La personne qui développe une masturbation compulsive peut se sentir obsédée par l’idée de se masturber, ressentant un besoin constant qui finit par occuper une grande partie du temps et de l’énergie mentale de la journée.
Les conséquences de ce comportement peuvent avoir un impact significatif sur le bien-être général :
- fatigue chronique
- faible estime de soi
- troubles du sommeil
- anxiété, honte et tristesse
- isolement social
- solitude
Si vous vous reconnaissez dans cette description, rappelez-vous que vous n’êtes pas seul et que demander de l’aide est un acte de force. Entamer un parcours psychologique avec un psychologue en ligne peut être d’une grande aide. Un thérapeute peut vous accompagner pour explorer les causes profondes de ce comportement, vous aider à comprendre quels besoins il cherche à satisfaire et développer des stratégies plus saines pour gérer vos émotions.

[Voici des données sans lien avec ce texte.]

/-- The sleep ledger in ns (R406). -/
def State.ledgerNs (s : State) : Nat := s.pwr.ticks * 1000000000 / 32768

/-- The retained variables as a warm restart gets them: copied from a bank, and in the first one after a wake with the
ledger added to the WALL_CLOCK timers among them (R134, R405). -/
def State.retainedBack (s : State) (p : Pattern) (b : Nat) : State :=
  let s := s.restoreRetained p b
  if s.pwr.advanceDue then s.advanceTimers p p.symRetained s.ledgerNs else s

/-- Steps 2 to 7 of a restart. -/
def State.restartSteps (s : State) (p : Pattern) (warm : Option Nat) : State :=
  let s := s.initData p
  let s := match warm with
    | none => s.dropBanks
    | some b => s.retainedBack p b
  let s := { s with pwr := { s.pwr with advanceDue := false } }
  let s := ((s.lpRestart p warm.isSome).qpRestart p).clearTasks
  let s := { s with tasks := { s.tasks with forces := [] } }.setF F.GLB_FORCE_RESULT_COUNT 0
  let s := (((s.clearLoops.restartUnits p).restartFns p).withdrawVotes).setF F.PAIR_WITNESS_ROUNDS 0
  let s := s.firstScan p
  match warm with
  | none => s.raise Ev.RESTART_COLD srcSupervisor [p.generation]
  | some b =>
    let q := bankSeq (s.bankHeader b)
    s.raise Ev.RESTART_WARM srcSupervisor [p.generation, lo32 q, hi32 q]

/-- Step 8: the slot tables start at the first boundary with seam position 0 (R47); the wait for AUTO_START is over. -/
def State.startTables (s : State) (op : Nat) (dst : StationState) (auto : Bool) : State :=
  let s := ((s.setF F.GLB_START_RESULT_LAST_OP op).setF F.GLB_START_RESULT_CODE 0).setF F.GLB_START_RESULT_DONE 0
  let s := ((s.setF F.GLB_START_RESULT_BUSY 1).setB F.GLB_START_RESULT_AUTO auto).setF F.SCH_STATUS_WAIT_SEAM 1
  { s with sched := { s.sched with op := op, startRequest := some dst }, rst := { s.rst with autoDue := false } }

/-- CODE of GLB_START_RESULT. -/
def scOk : Nat := 0
def scState : Nat := 1
def scBusy : Nat := 2
def scNoRetain : Nat := 3
def scLayout : Nat := 4
def scForces : Nat := 5

/-- The bank of a warm restart, or why it is refused (R127). -/
def State.warmBank (s : State) (p : Pattern) : Except Nat Nat :=
  match s.committedBank with
  | none => .error scNoRetain
  | some b =>
    let h := s.bankHeader b
    if h.u64 8 = p.patternId ∧ h.u32 20 = p.retainLayout then .ok b else .error scLayout

/-- A command is refused and changes nothing else. -/
def State.startRefuse (s : State) (op code : Nat) : State :=
  ((s.setF F.GLB_START_RESULT_LAST_OP op).setF F.GLB_START_RESULT_CODE code).setF F.GLB_START_RESULT_DONE 1

/-- A start command executes, or a Pattern is being loaded. -/
def State.startBusy (s : State) : Bool := s.sched.op != 0 || s.pat.executing == 2 || s.pat.executing == 6

/-- Debug access is unlocked under R433. -/
def State.unlocked (s : State) : Bool := s.getF F.SEC_STATUS_DEBUG == 1 || s.getF F.SEC_STATUS_DEBUG == 2

/-- At every wake the ledger is added to the WALL_CLOCK timers, with its event, before the slot tables start (R134); a
warm restart that follows, at once or on a later command, adds it to the retained ones that it copies (R405, log 33). -/
def State.wakeTimers (s : State) : State :=
  match s.pat.active with
  | some p =>
    if s.pwr.timersDue then
      let ns := s.ledgerNs
      let s := (s.advanceTimers p (fun _ => true) ns).raise Ev.TIMERS_ADVANCED srcSupervisor
        [lo32 ns, hi32 ns, if s.pwr.onRc then 1 else 0]
      { s with pwr := { s.pwr with timersDue := false, advanceDue := true } }
    else s
  | none => s

/-- A restart from STOP, cold or warm; refused while debug access is unlocked. -/
def State.restart (s : State) (op : Nat) (warm : Bool) (dst : StationState) (auto : Bool) : State :=
  if s.startBusy then s.startRefuse op scBusy
  else if s.unlocked then s.startRefuse op scState
  else
    match s.station, s.pat.active with
    | .stop, some p =>
      if warm then
        match s.warmBank p with
        | .error c => s.startRefuse op c
        | .ok b => (s.wakeTimers.restartSteps p (some b)).startTables op dst auto
      else (s.wakeTimers.restartSteps p none).startTables op dst auto
    | _, _ => s.startRefuse op scState

/-- Stop, leave TACKING, enter TACKING: at the next boundary. -/
def State.atBoundary (s : State) (op : Nat) (dst : StationState) : State :=
  let s := ((s.setF F.GLB_START_RESULT_LAST_OP op).setF F.GLB_START_RESULT_CODE 0).setF F.GLB_START_RESULT_DONE 0
  { s.setF F.GLB_START_RESULT_BUSY 1 with sched := { s.sched with op := op, stopRequest := some dst } }

/-- The commands of Table 5.5. -/
def State.startCmd (s : State) (op : Nat) : State :=
  match op with
  | 1 => s.restart 1 false .run false
  | 2 => s.restart 2 true .run false
  | 3 => s.restart 3 false .tacking false
  | 4 => s.restart 4 true .tacking false
  | 5 => if s.startBusy then s.startRefuse 5 scBusy
    else if s.operating then s.atBoundary 5 .stop else s.startRefuse 5 scState
  | 6 => if s.startBusy then s.startRefuse 6 scBusy
    else if s.station ≠ .tacking then s.startRefuse 6 scState
    else if !s.tasks.forces.isEmpty then s.startRefuse 6 scForces
    else s.atBoundary 6 .run
  | 7 => if s.startBusy then s.startRefuse 7 scBusy
    else if s.station = .run then s.atBoundary 7 .tacking else s.startRefuse 7 scState
  | _ => s

def execColdRestartToRun (req : Requester) (s : State) : Result := s.command req F.GLB_START_CMD_OP (s.startCmd 1)
def execWarmRestartToRun (req : Requester) (s : State) : Result := s.command req F.GLB_START_CMD_OP (s.startCmd 2)
def execColdRestartToTacking (req : Requester) (s : State) : Result := s.command req F.GLB_START_CMD_OP (s.startCmd 3)
def execWarmRestartToTacking (req : Requester) (s : State) : Result := s.command req F.GLB_START_CMD_OP (s.startCmd 4)
def execStop (req : Requester) (s : State) : Result := s.command req F.GLB_START_CMD_OP (s.startCmd 5)
def execLeaveTackingForRun (req : Requester) (s : State) : Result := s.command req F.GLB_START_CMD_OP (s.startCmd 6)
def execEnterTackingFromRun (req : Requester) (s : State) : Result := s.command req F.GLB_START_CMD_OP (s.startCmd 7)

/-- A warm restart to RUN; refused, a cold one where that is asked for (AUTO_START and WAKE_START, R125, R405). On the RC
oscillator without DEGRADED_CLK_RUN the station stays in STOP (R403, R436). -/
def State.autoRestart (s : State) (mode : Nat) (auto : Bool) : State :=
  if s.isSet F.SCH_STATUS_DEGRADED_CLK && !s.patIs (·.degradedClkRun) then s else
  match mode with
  | 1 => s.restart 2 true .run auto
  | 2 =>
    let t := s.restart 2 true .run auto
    if t.sched.startRequest.isSome then t else s.restart 1 false .run auto
  | _ => s

/-- AUTO_START: applied once, after STOP is entered at the end of BOOT (R125), and the wait for a master's time is over
(R317); not after ACTIVATE or REVERT. -/
def execAutoStart (s : State) : Result :=
  .next (if s.rst.autoDue && s.station == .stop && s.pat.active.all s.acquired then
    let s := { s with rst := { s.rst with autoDue := false } }
    match s.pat.active with
    | some p => if s.rst.autoBarred then s else s.autoRestart p.autoStart true
    | none => s
  else s)

/-! ### Forces (R129 to R132) -/

/-- CODE of GLB_FORCE_RESULT. -/
def fcState : Nat := 1
def fcBusy : Nat := 2
def fcUnknown : Nat := 3
def fcNotForceable : Nat := 4
def fcFull : Nat := 5
def fcType : Nat := 6

def State.forceEnd (s : State) (code : Nat) : State :=
  ((s.setF F.GLB_FORCE_RESULT_DONE 1).setF F.GLB_FORCE_RESULT_CODE code).setF F.GLB_FORCE_RESULT_COUNT s.tasks.forces.length

/-- Offset and size of the value of every item of the input image. -/
def Pattern.imageItems (p : Pattern) : List (Nat × Nat) :=
  ((List.range 48).filter (fun n => p.ioMode n != 0)).map (fun n => (p.ioImgOff n, 4)) ++
    ((List.range 8).filter (fun o => p.ioMode (cloItem o) != 0)).map (fun o => (p.ioImgOff (cloItem o), 4)) ++
    ((p.plainSets ++ p.pairedSets).filter (fun it => !(setSend it))).map (fun it => (setBuf it, setLen it)) ++
    (p.tpItems.filter (fun it => !(tpProducer it))).map (fun it => (tpBuf it, tpLen it)) ++
    (List.range 8).flatMap (fun n => ((p.mailboxes n).filter mbImage).map (fun it => (mbImgOff it, 80)))

/-- A run of the shared SRAM lies in an output area: of a task, or run A's of a selvedge segment. -/
def Pattern.inOutputArea (p : Pattern) (off n : Nat) : Bool :=
  (p.cyclicTasks ++ p.eventTasks).any (fun k => decide (p.outOff k ≤ off) && decide (off + n ≤ p.outOff k + 2 * p.outLen k)) ||
    p.segments.any (fun g =>
      let r := p.runRecord g false
      decide (runOutOff r ≤ off) && decide (off + n ≤ runOutOff r + runOutLen r))

/-- May symbol k be forced (R129)? -/
def Pattern.forceable (p : Pattern) (k : Nat) : Bool :=
  bitOf (p.symFlags k) 3 && (p.symKind k == 0 || p.symKind k == 6) && decide (1 ≤ p.symType k) &&
    decide (p.symType k ≤ 8) && p.symRegion k == 0 &&
    (p.imageItems.contains (p.symOff k, p.symSize k) || p.inOutputArea (p.symOff k) (p.symSize k))

/-- A force command, in TACKING and while no on-line change commits. Outside TACKING the answer is STATE in COMMITTING,
too, the model's choice (log 120). -/
def State.forceCmd (s : State) (f : Pattern → State) : State :=
  if s.station ≠ .tacking then s.forceEnd fcState
  else if s.olc = olcCommitting then s.forceEnd fcBusy
  else match s.pat.active with
    | some p => f p
    | none => s.forceEnd fcState

def State.setForces (s : State) (l : List (BitVec 32 × BitVec 64)) : State :=
  { s with tasks := { s.tasks with forces := l } }

/-- SET: replaces any force on the symbol. Once OP 6 is accepted no force may come any more; it is refused with STATE,
the model's choice (log 32). -/
def State.forceSet (s : State) : State :=
  s.forceCmd (fun p =>
    if s.sched.stopRequest = some .run then s.forceEnd fcState else
    let id := s.getF F.GLB_FORCE_SYM_SYM_ID
    let v := s.getF F.GLB_FORCE_VAL_LO_VALUE + 2 ^ 32 * s.getF F.GLB_FORCE_VAL_HI_VALUE
    match p.symIndex id with
    | none => s.forceEnd fcUnknown
    | some k =>
      let others := s.tasks.forces.filter (fun f => f.1.toNat != id)
      if !(p.forceable k) then s.forceEnd fcNotForceable
      else if p.symType k = 1 ∧ 2 ≤ v then s.forceEnd fcType
      else if 256 ≤ others.length then s.forceEnd fcFull
      else
        ((s.setForces (others ++ [(BitVec.ofNat 32 id, BitVec.ofNat 64 v)])).raise Ev.FORCE_SET srcSupervisor
          [id, lo32 v, hi32 v]).forceEnd 0)

/-- RELEASE. -/
def State.forceRelease (s : State) : State :=
  s.forceCmd (fun _ =>
    let id := s.getF F.GLB_FORCE_SYM_SYM_ID
    if s.tasks.forces.any (fun f => f.1.toNat == id) then
      ((s.setForces (s.tasks.forces.filter (fun f => f.1.toNat != id))).raise Ev.FORCE_RELEASED srcSupervisor
        [id, 1]).forceEnd 0
    else s.forceEnd fcUnknown)

/-- RELEASE_ALL. -/
def State.forceReleaseAll (s : State) : State := s.forceCmd (fun _ => s.releaseForces.forceEnd 0)

def execForceSet (req : Requester) (s : State) : Result := s.command req F.GLB_FORCE_CMD_OP s.forceSet
def execForceRelease (req : Requester) (s : State) : Result := s.command req F.GLB_FORCE_CMD_OP s.forceRelease
def execReleaseAll (req : Requester) (s : State) : Result := s.command req F.GLB_FORCE_CMD_OP s.forceReleaseAll

end Sys2Proof.Machine
end

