-- ==== Sys2Proof/Machine/CoreFlow.lean ====
section
/-!
DEFINITION. Branches, calls and returns (R86, R93), END (R113, R118), illegal encodings (R86) and unknown services
(R95).
-/

namespace Sys2Proof.Machine

/-- Target of a word offset from the instruction's own address (R85). -/
def branchTarget {n : Nat} (pc : BitVec 32) (off : BitVec n) : BitVec 32 := pc + (off.signExtend 32 <<< 2)

/-- A conditional branch. -/
def State.branch (s : State) (c : Nat) (cond : BitVec 64 → BitVec 64 → Bool) (a b : GReg) (off : BitVec 14) : State :=
  s.coreRun c costBr (fun x s => .ok s (if cond (x.rd a) (x.rd b) then branchTarget x.pc off else x.pc + 4))

def execBcEq (c : Nat) (a b : GReg) (off : BitVec 14) (s : State) : Result := onCore c (s.branch c (· == ·) a b off)
def execBcNe (c : Nat) (a b : GReg) (off : BitVec 14) (s : State) : Result := onCore c (s.branch c (· != ·) a b off)
def execBcLts (c : Nat) (a b : GReg) (off : BitVec 14) (s : State) : Result :=
  onCore c (s.branch c (fun p q => p.slt q) a b off)
def execBcGes (c : Nat) (a b : GReg) (off : BitVec 14) (s : State) : Result :=
  onCore c (s.branch c (fun p q => q.sle p) a b off)
def execBcLtu (c : Nat) (a b : GReg) (off : BitVec 14) (s : State) : Result :=
  onCore c (s.branch c (fun p q => p.ult q) a b off)
def execBcGeu (c : Nat) (a b : GReg) (off : BitVec 14) (s : State) : Result :=
  onCore c (s.branch c (fun p q => q.ule p) a b off)

/-- Register number of the link of CALL and CALLR, and of the stack pointer (Table 4.7). -/
def linkReg : GReg := 30
def stackReg : GReg := 31

def execGo (c : Nat) (off : BitVec 24) (s : State) : Result :=
  onCore c (s.coreRun c costBr (fun x s => .ok s (branchTarget x.pc off)))

def execCall (c : Nat) (off : BitVec 24) (s : State) : Result :=
  onCore c (s.coreRun c costCall (fun x s =>
    .ok (s.setCore c (x.wr linkReg (zext64 (x.pc + 4)))) (branchTarget x.pc off)))

/-- Target of GOR and CALLR: ACCESS above 32 bits (R83), ALIGN off a multiple of 4 (R84). -/
def jumpTarget (x : Core) (a : GReg) (k : BitVec 14) : Except (ExcCause × Nat) (BitVec 32) :=
  let t := x.rd a + sext64 k
  if 2 ^ 32 ≤ t.toNat then .error (.access, t.toNat % 2 ^ 32)
  else if t.toNat % 4 ≠ 0 then .error (.align, t.toNat)
  else .ok (low32 t)

def execGor (c : Nat) (a : GReg) (k : BitVec 14) (s : State) : Result :=
  onCore c (s.coreRun c costBr (fun x s =>
    match jumpTarget x a k with
    | .error e => .exc s e.1 e.2
    | .ok t => .ok s t))

def execCallr (c : Nat) (a : GReg) (k : BitVec 14) (s : State) : Result :=
  onCore c (s.coreRun c costCall (fun x s =>
    match jumpTarget x a k with
    | .error e => .exc s e.1 e.2
    | .ok t => .ok (s.setCore c (x.wr linkReg (zext64 (x.pc + 4)))) t))

/-- RET (R85). PRESUMED: of a target above 32 bits the low 32 bits are taken, and no alignment is asked for: Table 4.6
names no cause for RET (log 18). -/
def execRet (c : Nat) (s : State) : Result :=
  onCore c (s.coreRun c costCall (fun x s => .ok s (low32 (x.rd linkReg))))

/-- The 16 stack bytes of CALLB and RETB at a core address: STACK when g31 is no multiple of 16 or they lie outside
the entry's stack region (Table 4.6). -/
def stackFault (x : Core) (sp : Nat) : Bool :=
  sp % 16 != 0 || !(x.stackTop - x.stackLen ≤ sp && sp + 16 ≤ x.stackTop) || sp < localBase ||
    localBase + localSize < sp + 16

/-- CALLB (R93). DESIGN CHOICES: of several causes the first of ACCESS, ALIGN, STACK is taken (log 19); with a = g31 the
instance base takes g31 before the decrement (log 21). -/
def execCallb (c : Nat) (a : GReg) (off : BitVec 19) (s : State) : Result :=
  onCore c (s.coreRun c costCallb (fun x s =>
    let i := x.rd a
    let sp := x.rd stackReg - 16
    if 2 ^ 32 ≤ i.toNat || i.toNat < localBase || localBase + localSize ≤ i.toNat then
      .exc s .access (i.toNat % 2 ^ 32)
    else if i.toNat % 8 ≠ 0 then .exc s .align i.toNat
    else if stackFault x sp.toNat then .exc s .stack (sp.toNat % 2 ^ 32)
    else
      let ma := Mem.dram c + (sp.toNat - localBase)
      let s := ((s.wrLe ma 8 (x.pc + 4).toNat).wrLe (ma + 8) 8 x.ib.toNat).eccClearWords ma 16
      .ok (s.setCore c { x.wr stackReg sp with ib := low32 i }) (branchTarget x.pc off)))

/-- RETB (R93); the target as in RET (log 18). -/
def execRetb (c : Nat) (s : State) : Result :=
  onCore c (s.coreRun c costCallb (fun x s =>
    let sp := x.rd stackReg
    if stackFault x sp.toNat then .exc s .stack (sp.toNat % 2 ^ 32)
    else
      let ma := Mem.dram c + (sp.toNat - localBase)
      match s.eccRead ma 16 1 with
      | (true, s) => .exc s .eccUe sp.toNat
      | (false, s) =>
        .ok (s.setCore c { x.wr stackReg (sp + 16) with ib := BitVec.ofNat 32 (s.rdLe (ma + 8) 8) })
          (BitVec.ofNat 32 (s.rdLe ma 8))))

/-- The END of a task's last segment makes the working half the published half (R118). -/
def State.publish (s : State) (k : Nat) : State :=
  (s.setF (F.SCH_TASK_STATUS_HALF k) (1 - s.getF (F.SCH_TASK_STATUS_HALF k))).setF (F.SCH_TASK_STATUS_PUBLISHED k) 1

/-- A publication at this stitch's apply point or later takes effect at the next stitch's (R26): until then the point
still to come takes what was published before. -/
def State.publishAfter (s : State) (k : Nat) : State :=
  let before := if s.isSet (F.SCH_TASK_STATUS_PUBLISHED k) then 1 + s.getF (F.SCH_TASK_STATUS_HALF k) else 3
  let late := s.tasks.late
  let late := if Store.get (fun _ => 0) late k = 0 then Store.set (fun _ => 0) late k before else late
  { s with tasks := { s.tasks with late := late } }.publish k

/-- The END of a task's last segment, `at` cycles after the edge, publishes (R118, R26). -/
def State.publishAt (s : State) (k at_ : Nat) : State :=
  if (s.applyCycle.map (fun a => decide (a ≤ at_))).getD false then s.publishAfter k else s.publish k

/-- A segment whose comparison, `at` cycles after the edge, comes after this stitch's apply point waits for the next
stitch's (R108). -/
def State.selvAt (s : State) (seg at_ : Nat) : State :=
  if (s.applyCycle.map (fun a => decide (a < at_))).getD false && Store.get (fun _ => false) s.sched.selvValid seg then
    let s := s.setSelvValid seg false
    { s with sched := { s.sched with selvLate := seg :: s.sched.selvLate } }
  else s

/-- What END does for the kind of entry (R113, R118, R108), `at` cycles after the edge: a task's last segment publishes,
unless its activation was cut; a selvedge run is over. -/
def State.endOf (s : State) (r : Running) (at_ : Nat) : State :=
  let k := taskOf r.entry.object
  match r.entry.kind with
  | .coreSeg =>
    if (s.pat.active.map (fun p => p.taskSegments k == segmentOf r.entry.object + 1)).getD false &&
      !(Store.get (fun _ => false) s.tasks.cut k) then s.publishAt k at_ else s
  | .evtSlot => s.publishAt k at_
  | .selvSeg =>
    (s.finishRun (selvSegOf r.entry.object) (selvRunB r.entry.object) false false at_).selvAt (selvSegOf r.entry.object) at_
  | _ => s

/-- END ends the slot entry (R113), unless its cost passes the budget (R49). -/
def execEndEntry (c : Nat) (s : State) : Result :=
  onCore c (match (s.agent c).running with
    | none => s
    | some r =>
      if overBudget r (s.core c).cyc then s else
      match s.fetch c (s.core c).pc with
      | (some e, s) => s.takeCoreException c r e.1 e.2
      | (none, s) =>
        let s := s.spend c costBr
        let cyc := (s.core c).cyc
        if overBudget r cyc then s else (s.endOf r (160 * r.entry.start + cyc)).coreIdle c r)

/-- A word that decodes to no instruction raises ILLEGAL (R86). -/
def execIllegalEncoding (c : Nat) (word : BitVec 32) (s : State) : Result :=
  onCore c (if (decodeStitch c word).isSome then s else s.coreRun c costAlu (fun _ s => .exc s .illegal 0))

/-- A service number not in Table 4.9 raises SYS_BAD (R95). -/
def execSysBad (c : Nat) (service : BitVec 9) (_arg : BitVec 15) (s : State) : Result :=
  onCore c (if knownService service.toNat then s else s.coreRun c costSys (fun _ s => .exc s .sysBad 0))

end Sys2Proof.Machine
end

En conclusion : se masturber fait-il du bien ou du mal ?
En définitive, la réponse est claire : la masturbation est une pratique naturelle et saine. Loin de faire du mal, elle offre de nombreux bienfaits pour la santé physique et mentale, aidant à réduire le stress et à améliorer l’humeur grâce à la libération d’hormones liées au plaisir. C’est une expérience positive et recommandée comme partie intégrante d’une vie sexuelle équilibrée.
Cependant, si vous sentez que l’auto-érotisme devient une source de souffrance ou de compulsivité, rappelez-vous que le soutien d’un psychologue spécialisé dans les troubles sexuels et la sexualité peut faire la différence, vous aidant à retrouver un équilibre et à vivre votre sexualité de manière sereine.